- _EXERCISE GOAL_
What do the lines from the one containing "0#4 ++ BitVec.ofBool" through the end of the listing below say? Restate them word for word and give nothing else.

- _GIVEN RECORDS_
*** Begin section ***

-- ==== Sys2Proof/Machine/Flags.lean ====
section
/-! DEFINITION. The flag computations: UpdateFlags, the exact ALU results it is given, and the
conditions of the jumps (spec/42_alu.md R150, R151; spec/43_jumps.md R170 to R179). -/

namespace Sys2Proof.Machine

/-- `trunc_8(n)`: the integer mod 256 (spec/00_scope.md R10). -/
def truncByte (n : Int) : Byte :=
  BitVec.ofInt 8 n

/-- `x[D] + x[S]` as an exact integer of unsigned operands (spec/42_alu.md R151, R152). -/
def exactSum (a b : Byte) : Int :=
  (a.toNat : Int) + (b.toNat : Int)

/-- `x[D] - x[S]` as an exact integer of unsigned operands (spec/42_alu.md R151, R153). -/
def exactDiff (a b : Byte) : Int :=
  (a.toNat : Int) - (b.toNat : Int)

/-- `UpdateFlags(n)`: Z, N and C from the exact result; I is kept unless `UPDATEFLAGS_CLEARS_I`
(spec/42_alu.md R150, decision D7). -/
def updateFlags (clearsI : Bool) (n : Int) (f : Flags) : Flags where
  z := decide (n = 0)
  n := decide (n < 0)
  c := decide (n > 0xFF)
  i := f.i && !clearsI

/-- UpdateFlags on the state. -/
def State.updateFlags (n : Int) (s : State) : State :=
  s.setFlags (Machine.updateFlags s.cfg.updateFlagsClearsI n s.flags)

/-- A jump with its condition: `if cond: pc <- A12` (spec/43_jumps.md R170). -/
def State.jumpIf (cond : Bool) (target : Addr) (s : State) : State :=
  if cond then s.setPc target else s

/-- JBE: "Carry OR Zero" (spec/43_jumps.md R178). -/
def condBelowOrEqual (f : Flags) : Bool :=
  f.c || f.z

/-- JA: "NOT Carry AND NOT Zero" (spec/43_jumps.md R179). -/
def condAbove (f : Flags) : Bool :=
  !f.c && !f.z

/-- The flags register viewed as a byte: bits 3:0 are I, N, C, Z, bits 7:4 are 0
(spec/10_state.md R27, R30). -/
def Flags.toByte (f : Flags) : Byte :=
  0#4 ++ BitVec.ofBool f.i ++ BitVec.ofBool f.n ++ BitVec.ofBool f.c ++ BitVec.ofBool f.z

end Sys2Proof.Machine
end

*** End section ***

- _OUTPUT FOR THIS TASK_
  0#4 ++ BitVec.ofBool f.i ++ BitVec.ofBool f.n ++ BitVec.ofBool f.c ++ BitVec.ofBool f.z

end Sys2Proof.Machine
end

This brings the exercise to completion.